People who can work in those conditions are heroes.
posted by five fresh fish at 10:50 PM on June 12, 2009


Sensitive treatment without being saccharin. Nice style, too.
posted by Xoebe at 10:51 PM on June 12, 2009


Based on my real life experiences (which I wouldn't wish on the worst person in the world), this alternately saddened, cheered and scared me. Raw truth. Not much I didn't already know (which is what scared me), but a lot that everybody should know.
posted by wendell at 10:52 PM on June 12, 2009


I liked them. But I thought it was a touch hypocritical to preach about the stigmas and prejudices the mentally-ill face and then poke fun at a feces-smearing nutjob.
posted by Ugh at 10:58 PM on June 12, 2009


Dunno what other people thought, but I didn't think he *was* poking fun at the 'feces-smearing nutjob'. Not in the slightest.
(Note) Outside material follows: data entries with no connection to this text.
/-- R477, R479, R480, R483 to R486: ATTEST and CERTS are answered in every state but BLANK, with the report of R480 and with three
certificates; SESSION-OPEN gives an authorised tenant the lowest free `TSID`, its reply waiting for the partner in paired mode, and
names the first test that fails; the three are answered BUSY beyond the limits of R477; closing ends a session that no stream is bound to. R198: while a wipe is in progress, an ATTEST and
a SESSION-OPEN wait for its end. Completes: attest, certs, sessionOpen, sessionClose. -/
def Obligations.TrustOperations : Prop :=
  ∀ (s : State) (m : MgmtIn),
    (s.requested m 0x40 → s.trustSession m.tsid = true →
      let nonce := beAt m.body 16 64
      let first := beAt m.body 80 2
      let n := beAt m.body 82 2
      (∀ x y z, exec (.attest m x y z true) s = .next (s.answerMgmt m 1 [])) ∧
      (∀ x y z, x ≠ nonce ∨ y ≠ first ∨ z ≠ n → exec (.attest m x y z false) s = .next s) ∧
      (s.fuses.lcs = 0 → exec (.attest m nonce first n false) s = .next (s.answerMgmt m 3 [])) ∧
      (s.fuses.lcs ≠ 0 → 64 < n → exec (.attest m nonce first n false) s = .next (s.answerMgmt m 6 [])) ∧
      (s.fuses.lcs ≠ 0 → n ≤ 64 → s.secure.wiping = false → exec (.attest m nonce first n false) s = .next (State.answerMgmt { s with
        trust := { s.trust with attests := s.trust.attests + 1 }
        pkg := { s.pkg with free := s.pkg.free + 1 } } m 0 (s.report nonce first n))) ∧
      (s.fuses.lcs ≠ 0 → n ≤ 64 → s.secure.wiping = true → exec (.attest m nonce first n false) s =
        .next { s with secure := { s.secure with held := s.secure.held ++ [.attest m nonce first n] } })) ∧
    (s.requested m 0x41 → s.trustSession m.tsid = true →
      exec (.certs m true) s = .next (s.answerMgmt m 1 []) ∧
      (s.fuses.lcs ≠ 0 → ∃ a b c : List Byte, exec (.certs m false) s = .next (s.answerMgmt m 0
        (beBytes 4 a.length ++ a ++ beBytes 4 b.length ++ b ++ beBytes 4 c.length ++ c)) ∧ a.length + b.length + c.length ≤ 8223) ∧
      (s.fuses.lcs = 0 → exec (.certs m false) s = .next (s.answerMgmt m 3 []))) ∧
    (s.requested m 0x42 → m.tsid = 0xFFFE → ∀ (tenant w : Nat) (sig un : Bool),
      let does (t : State) : Prop := exec (.sessionOpen m tenant w sig un false) s = .next t
      let proved : Bool := sig && un && s.namesUs w
      let welcome : Prop := s.profile.work.tenantList = [] ∨ tenant ∈ s.profile.work.tenantList
      exec (.sessionOpen m tenant w sig un true) s = .next (s.answerMgmt m 1 []) ∧
      (s.secure.wiping = true → does { s with secure := { s.secure with
        held := s.secure.held ++ [.sessionOpen m tenant w sig un] } }) ∧
      (s.secure.wiping = false →
        (s.fuses.lcs ≠ 3 → does (s.answerMgmt m 3 [])) ∧
        (s.fuses.lcs = 3 → s.sessionsQuiet = true → does (s.answerMgmt m 8 [])) ∧
        (s.fuses.lcs = 3 → s.sessionsQuiet = false →
          (proved = false → does (s.answerMgmt m 2 []).countAuthFail) ∧
          (proved = true → ¬ welcome → does (s.answerMgmt m 4 [])) ∧
          (proved = true → welcome → 4096 ≤ s.secure.sessions.length → does (s.answerMgmt m 5 [])) ∧
          (proved = true → welcome → s.secure.sessions.length < 4096 →
            ∀ n, (tabulate 4096 (· + 1)).find? s.tsidFree = some n →
              let x (w : Option (Nat × Nat × Nat)) : Session := ⟨n, tenant, w, m.sessionKey⟩
              let with' (w : Option (Nat × Nat × Nat)) : State :=
                { s with secure := { s.secure with sessions := s.secure.sessions ++ [x w] } }
              let told (w : Option (Nat × Nat × Nat)) : State := (with' w).keysync (x w) true
              (s.paired = false → does ((if s.mirrors then told none else with' none).mgmtReply
                m.port m.addr n 0x42 m.mtag 0 (beBytes 2 n ++ beBytes 16 tenant))) ∧
              (s.paired = true → does ((told (some (m.port, m.addr, m.mtag))).await 0 2 n 0 0)))))) ∧
    (∀ nonce first n, nonce < 2 ^ 512 →
      let r := s.report nonce first n
      let l := ((s.byHandle.filter (fun p => decide (first ≤ p.handle))).take n).length
      r.length = 2048 + 80 * l ∧ beAt r 0 4 = 0xA7E5 ∧ beAt r 0x00A 1 = s.fuses.lcs % 256 ∧ beAt r 0x010 16 = s.fuses.serial % 2 ^ 128 ∧
        beAt r 0x020 64 = nonce ∧ beAt r 0x0E0 64 = s.setDigest % 2 ^ 512 ∧ beAt r 0x120 1 = s.fuses.rotations % 256 ∧
        beAt r 0x140 8 = s.pkg.aon % 2 ^ 64 ∧ beAt r 0x14E 2 = l % 65536 ∧ beAt r 0x580 64 = (s.fuses.owner.getD 0) % 2 ^ 512) ∧
    (∀ (x : Session) (b : Bool), s.keysync x b = s.sendPair 11 [(2, x.tsid), (1, flag b), (13, 0)]
      (if b then beBytes 32 x.key ++ beBytes 16 x.tenant else [])) ∧
    (s.requested m 0x43 → (s.session? m.tsid).isSome = true →
      (s.sessionsQuiet = true → exec (.sessionClose m) s = .next (s.answerMgmt m 8 [])) ∧
      (s.sessionsQuiet = false → s.tsidBound m.tsid = true → exec (.sessionClose m) s = .next (s.answerMgmt m 7 [])) ∧
      (s.sessionsQuiet = false → s.tsidBound m.tsid = false →
        let t := s.answerMgmt m 0 []
        let u : State := { t with secure := { t.secure with sessions := t.secure.sessions.filter (fun x => x.tsid != m.tsid) } }
        exec (.sessionClose m) s = .next (if s.mirrors then u.keysync ⟨m.tsid, 0, none, 0⟩ false else u)))

/-- R340, R429, R430, R431: a PAIR frame that is no segment of the transport, not authentic or not of a defined form, or under a
`PBOOT` that was retired, is nothing; a repeat is only heard; another `PBOOT` is taken from a HEARTBEAT alone, while the partner
counts as lost. A partner heard ends SUSPECT. R432: the timer sends a HEARTBEAT and begins an interval; an interval in which nothing
came is a miss, which makes a PAIRED package SUSPECT; the 20th in a row declares a partner lost that can be, and the survivor is
SOLO, leader and home of every stream. Completes: pairHeartbeatTimer, pairHeartbeatMiss. -/
def Obligations.PairFrames : Prop :=
  (∀ (s : State) (p : PairIn) (pop : Nat) (ok : Bool) (f : State → State),
      let r := s.pairFrame p pop ok f
      (s.takes p.port p.wire = false → r = s.discard p.port p.wire) ∧
      (s.takes p.port p.wire = true → s.pairLive = false ∨ p.is pop = false ∨ ok = false ∨ p.pboot ∈ s.pair.retired → r = s) ∧
      (s.takesPair p pop → ok = true → r = f (s.heard p)) ∧
      (s.takes p.port p.wire = true → s.pairLive = true → p.is pop = true → ok = true → p.pboot ∉ s.pair.retired →
        (s.pair.peerBoot = some p.pboot → s.pair.isNew p.pseq = false → r = s.hear p.netB) ∧
        (s.pair.peerBoot ≠ some p.pboot → (pop ≠ 1 ∨ s.peerOpen = false) → r = s) ∧
        (s.pair.peerBoot ≠ some p.pboot → pop = 1 → s.peerOpen = true →
          r = f (({ s with pair := s.pair.reboot p.pboot p.pseq } : State).hear p.netB))) ∧
      (s.heard p).pair.misses = 0 ∧ (s.heard p).pair.st = (if s.pair.st = .suspect then .paired else s.pair.st) ∧
      (s.heard p).entries = s.entries ∧ (s.heard p).cores = s.cores) ∧
  (∀ (s : State),
      (s.pairLive = false → exec .pairHeartbeatTimer s = .next s ∧ exec .pairHeartbeatMiss s = .next s) ∧
      (s.pairLive = true → ∃ t : State, exec .pairHeartbeatTimer s = .next t ∧ t.pair.heardA = s.pair.nowA ∧
        t.pair.heardB = s.pair.nowB ∧ t.pair.nowA = false ∧ t.pair.nowB = false ∧
        t.out = s.out ++ s.pairPorts.map (s.pairOut 1 [(1, s.pair.st.code), (1, flag s.pair.leader), (2, s.pkg.quiet), (8, s.pkg.cseq),
          (4, 0)] []) ∧ t = { s with pair := t.pair, out := t.out }) ∧
      ((s.pair.heardA || s.pair.heardB || s.pair.nowA || s.pair.nowB) = true → exec .pairHeartbeatMiss s = .next s) ∧
      (s.pairLive = true → (s.pair.heardA || s.pair.heardB || s.pair.nowA || s.pair.nowB) = false →
        let m : State := { s with pair := { s.pair with
          misses := s.pair.misses + 1, st := if s.pair.st = .paired then .suspect else s.pair.st
          regs := { s.pair.regs with event := setBit s.pair.regs.event 0, miss := s.pair.regs.miss + 1 } } }
        let mine : Prop := s.pair.st = .paired ∨ s.pair.st = .suspect ∨ s.pair.st = .joining
        (s.pair.misses + 1 < 20 → exec .pairHeartbeatMiss s = .next m) ∧
        (19 ≤ s.pair.misses → ¬ mine → exec .pairHeartbeatMiss s = .next m) ∧
        (19 ≤ s.pair.misses → mine → exec .pairHeartbeatMiss s = .next m.declareLost)) ∧
      ((∀ e ∈ s.entries, e.here = true) → (∀ c ∈ s.commits, c.needPeer = false) →
        let t := s.declareLost
        t.pair.st = .solo ∧ t.pair.leader = true ∧ t.pair.partnerLost = true ∧ t.pair.regs.lost = s.pair.regs.lost + 1 ∧
          t.pair.unconf = [] ∧ t.streams = s.streams.map (fun x => (x.1, { x.2 with homeHere := true })) ∧
          t.entries = s.entries.map (fun e => { e with homeHere := true, away := false }) ∧ t.cores = s.cores))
Psych patients' relationship with bodily functions can be alternately funny and disgusting. He represents this, but I think it's a fair stretch to say that he poked fun at the patients.
posted by tim_in_oz at 11:10 PM on June 12, 2009 [3 favorites]


This is very good. Thank you.
posted by Henry C. Mabuse at 11:11 PM on June 12, 2009


I didn't see any poking fun at a feces-smearing nutjob. I did see a lot of compassionate thought, though. Thanks for the links, MegoSteve.
posted by LOLAttorney2009 at 11:17 PM on June 12, 2009


Well, perhaps it was because I read them out of the order they are listed and finished "Dementia Ward" last. To me it went something like "Don't make fun of the mentally-ill. They are people with real feelings dealing with genuinely debilitating diseases and they very much deserve our respect. Now, let me tell you about the time this nutter ate a shit pie."
posted by Ugh at 11:21 PM on June 12, 2009 [2 favorites]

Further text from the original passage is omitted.